BEGIN

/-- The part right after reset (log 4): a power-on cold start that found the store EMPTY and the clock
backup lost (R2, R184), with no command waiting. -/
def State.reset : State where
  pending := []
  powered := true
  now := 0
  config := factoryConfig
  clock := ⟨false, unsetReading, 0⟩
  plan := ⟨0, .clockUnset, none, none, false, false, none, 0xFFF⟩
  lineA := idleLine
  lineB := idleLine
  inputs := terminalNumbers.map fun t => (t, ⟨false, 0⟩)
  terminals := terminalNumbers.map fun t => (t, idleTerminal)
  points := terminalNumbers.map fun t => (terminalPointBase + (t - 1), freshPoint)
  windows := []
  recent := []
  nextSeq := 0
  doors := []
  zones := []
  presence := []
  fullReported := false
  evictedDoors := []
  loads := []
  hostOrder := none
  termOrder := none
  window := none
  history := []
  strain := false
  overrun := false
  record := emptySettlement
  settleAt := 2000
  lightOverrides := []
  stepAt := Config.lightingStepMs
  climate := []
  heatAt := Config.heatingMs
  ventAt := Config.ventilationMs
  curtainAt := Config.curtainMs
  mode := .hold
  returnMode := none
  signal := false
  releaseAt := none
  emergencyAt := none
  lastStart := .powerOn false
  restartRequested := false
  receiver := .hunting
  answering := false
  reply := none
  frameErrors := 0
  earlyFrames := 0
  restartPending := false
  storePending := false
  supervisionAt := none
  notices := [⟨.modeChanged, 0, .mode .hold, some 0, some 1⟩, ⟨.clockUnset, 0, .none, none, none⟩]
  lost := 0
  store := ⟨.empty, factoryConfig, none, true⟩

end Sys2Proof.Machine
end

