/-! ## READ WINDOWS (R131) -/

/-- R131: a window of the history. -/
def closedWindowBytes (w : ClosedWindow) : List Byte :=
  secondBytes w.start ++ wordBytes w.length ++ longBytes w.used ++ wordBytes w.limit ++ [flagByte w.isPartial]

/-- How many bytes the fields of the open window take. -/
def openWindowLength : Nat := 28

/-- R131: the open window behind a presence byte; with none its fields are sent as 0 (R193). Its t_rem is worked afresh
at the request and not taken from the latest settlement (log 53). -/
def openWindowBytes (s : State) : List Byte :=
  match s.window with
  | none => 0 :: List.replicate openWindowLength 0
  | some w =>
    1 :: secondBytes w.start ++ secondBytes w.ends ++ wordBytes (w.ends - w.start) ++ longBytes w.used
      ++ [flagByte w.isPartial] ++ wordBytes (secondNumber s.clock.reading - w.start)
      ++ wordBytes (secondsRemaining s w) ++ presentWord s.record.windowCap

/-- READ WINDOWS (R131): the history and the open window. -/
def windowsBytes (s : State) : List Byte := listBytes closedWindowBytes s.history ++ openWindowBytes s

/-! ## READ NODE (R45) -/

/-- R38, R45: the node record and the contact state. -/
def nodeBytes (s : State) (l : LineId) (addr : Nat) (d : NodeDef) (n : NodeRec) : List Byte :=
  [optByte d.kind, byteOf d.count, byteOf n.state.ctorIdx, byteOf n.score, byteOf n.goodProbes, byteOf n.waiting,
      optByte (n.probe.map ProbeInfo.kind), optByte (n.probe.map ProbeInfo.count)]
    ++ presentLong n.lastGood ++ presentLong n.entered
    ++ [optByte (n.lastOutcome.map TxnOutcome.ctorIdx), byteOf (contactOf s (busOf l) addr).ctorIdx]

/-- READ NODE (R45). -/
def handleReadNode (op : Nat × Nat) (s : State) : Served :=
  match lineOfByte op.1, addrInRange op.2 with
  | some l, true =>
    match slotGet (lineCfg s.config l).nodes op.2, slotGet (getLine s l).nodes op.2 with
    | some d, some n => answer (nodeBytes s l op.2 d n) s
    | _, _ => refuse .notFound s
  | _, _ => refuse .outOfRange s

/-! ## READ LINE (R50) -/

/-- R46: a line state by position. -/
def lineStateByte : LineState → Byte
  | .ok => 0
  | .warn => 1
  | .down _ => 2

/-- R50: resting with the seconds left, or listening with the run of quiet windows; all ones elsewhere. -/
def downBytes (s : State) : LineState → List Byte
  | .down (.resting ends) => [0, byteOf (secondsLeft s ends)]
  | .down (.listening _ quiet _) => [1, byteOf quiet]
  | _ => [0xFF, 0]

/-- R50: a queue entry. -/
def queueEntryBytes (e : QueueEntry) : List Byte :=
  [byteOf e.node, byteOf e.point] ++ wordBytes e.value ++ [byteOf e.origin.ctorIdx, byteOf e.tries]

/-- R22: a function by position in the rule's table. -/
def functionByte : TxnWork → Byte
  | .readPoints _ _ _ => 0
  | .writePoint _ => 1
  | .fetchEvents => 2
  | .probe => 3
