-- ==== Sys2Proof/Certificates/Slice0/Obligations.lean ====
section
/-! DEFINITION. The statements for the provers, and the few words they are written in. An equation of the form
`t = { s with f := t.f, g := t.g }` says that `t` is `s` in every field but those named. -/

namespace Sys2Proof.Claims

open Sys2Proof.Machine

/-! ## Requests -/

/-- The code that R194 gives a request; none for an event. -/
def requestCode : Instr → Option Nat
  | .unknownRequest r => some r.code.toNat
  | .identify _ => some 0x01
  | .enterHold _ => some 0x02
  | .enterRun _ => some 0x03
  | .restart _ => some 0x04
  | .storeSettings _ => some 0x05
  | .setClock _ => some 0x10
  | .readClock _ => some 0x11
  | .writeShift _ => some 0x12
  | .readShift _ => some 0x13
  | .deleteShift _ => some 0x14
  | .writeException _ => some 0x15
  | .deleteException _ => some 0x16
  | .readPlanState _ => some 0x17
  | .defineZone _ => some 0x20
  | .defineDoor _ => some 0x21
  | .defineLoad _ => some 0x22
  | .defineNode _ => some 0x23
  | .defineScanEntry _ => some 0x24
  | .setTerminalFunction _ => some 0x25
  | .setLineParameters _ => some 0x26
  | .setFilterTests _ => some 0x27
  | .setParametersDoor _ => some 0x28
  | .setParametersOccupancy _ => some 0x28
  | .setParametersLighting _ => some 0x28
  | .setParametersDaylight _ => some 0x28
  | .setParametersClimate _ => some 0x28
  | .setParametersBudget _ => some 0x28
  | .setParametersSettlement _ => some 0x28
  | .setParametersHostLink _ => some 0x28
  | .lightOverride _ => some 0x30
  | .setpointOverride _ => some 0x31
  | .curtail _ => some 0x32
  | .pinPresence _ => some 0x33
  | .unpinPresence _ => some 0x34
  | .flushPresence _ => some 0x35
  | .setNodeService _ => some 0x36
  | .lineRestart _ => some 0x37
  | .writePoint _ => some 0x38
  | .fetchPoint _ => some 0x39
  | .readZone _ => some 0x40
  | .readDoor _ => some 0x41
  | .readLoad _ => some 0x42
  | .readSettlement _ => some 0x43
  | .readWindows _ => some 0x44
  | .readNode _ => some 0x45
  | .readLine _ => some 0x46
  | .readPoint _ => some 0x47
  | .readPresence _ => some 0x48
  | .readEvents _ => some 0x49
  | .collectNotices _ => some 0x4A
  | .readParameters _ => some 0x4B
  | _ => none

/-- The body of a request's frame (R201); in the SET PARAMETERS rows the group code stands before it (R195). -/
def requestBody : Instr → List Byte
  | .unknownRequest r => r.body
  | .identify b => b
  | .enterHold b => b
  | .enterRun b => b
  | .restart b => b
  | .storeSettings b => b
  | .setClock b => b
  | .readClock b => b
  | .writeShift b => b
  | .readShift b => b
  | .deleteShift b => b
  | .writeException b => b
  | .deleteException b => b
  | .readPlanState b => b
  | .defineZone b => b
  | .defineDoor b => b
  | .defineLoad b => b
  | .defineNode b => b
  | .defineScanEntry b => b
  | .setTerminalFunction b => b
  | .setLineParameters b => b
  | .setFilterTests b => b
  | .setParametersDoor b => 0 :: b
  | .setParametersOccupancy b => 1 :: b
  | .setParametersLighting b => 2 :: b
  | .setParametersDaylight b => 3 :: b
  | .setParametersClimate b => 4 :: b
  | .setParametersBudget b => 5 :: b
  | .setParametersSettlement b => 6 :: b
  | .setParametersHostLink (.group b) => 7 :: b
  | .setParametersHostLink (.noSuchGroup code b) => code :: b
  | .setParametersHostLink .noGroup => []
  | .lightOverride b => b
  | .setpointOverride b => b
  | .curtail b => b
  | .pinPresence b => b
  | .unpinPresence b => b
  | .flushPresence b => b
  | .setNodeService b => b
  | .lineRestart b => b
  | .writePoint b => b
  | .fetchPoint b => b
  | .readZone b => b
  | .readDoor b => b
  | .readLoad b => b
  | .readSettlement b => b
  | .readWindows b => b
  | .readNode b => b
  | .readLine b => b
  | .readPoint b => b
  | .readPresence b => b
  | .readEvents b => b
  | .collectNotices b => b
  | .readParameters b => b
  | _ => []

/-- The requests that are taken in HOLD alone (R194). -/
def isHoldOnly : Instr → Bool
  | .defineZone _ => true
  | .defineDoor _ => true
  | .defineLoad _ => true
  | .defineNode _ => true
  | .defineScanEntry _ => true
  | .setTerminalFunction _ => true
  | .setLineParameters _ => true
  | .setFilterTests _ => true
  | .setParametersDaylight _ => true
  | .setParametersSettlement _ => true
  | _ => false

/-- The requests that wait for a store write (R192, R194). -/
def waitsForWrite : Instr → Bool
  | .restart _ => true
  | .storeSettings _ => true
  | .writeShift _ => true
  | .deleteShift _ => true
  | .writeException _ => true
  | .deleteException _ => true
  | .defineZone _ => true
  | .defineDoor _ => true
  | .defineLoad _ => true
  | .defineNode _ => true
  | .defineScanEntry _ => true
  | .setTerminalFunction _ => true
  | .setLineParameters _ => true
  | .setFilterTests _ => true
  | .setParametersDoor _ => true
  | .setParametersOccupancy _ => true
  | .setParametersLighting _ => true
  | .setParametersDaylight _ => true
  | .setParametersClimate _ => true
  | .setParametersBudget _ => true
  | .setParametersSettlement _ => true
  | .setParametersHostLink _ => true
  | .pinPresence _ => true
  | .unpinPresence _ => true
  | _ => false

END

## Activity
Please find the lines in the data that contain the word "setTerminalFunction" and copy them.

## Answer to this task
  | .setTerminalFunction _ => some 0x25
  | .setTerminalFunction b => b
  | .setTerminalFunction _ => true
  | .setTerminalFunction _ => true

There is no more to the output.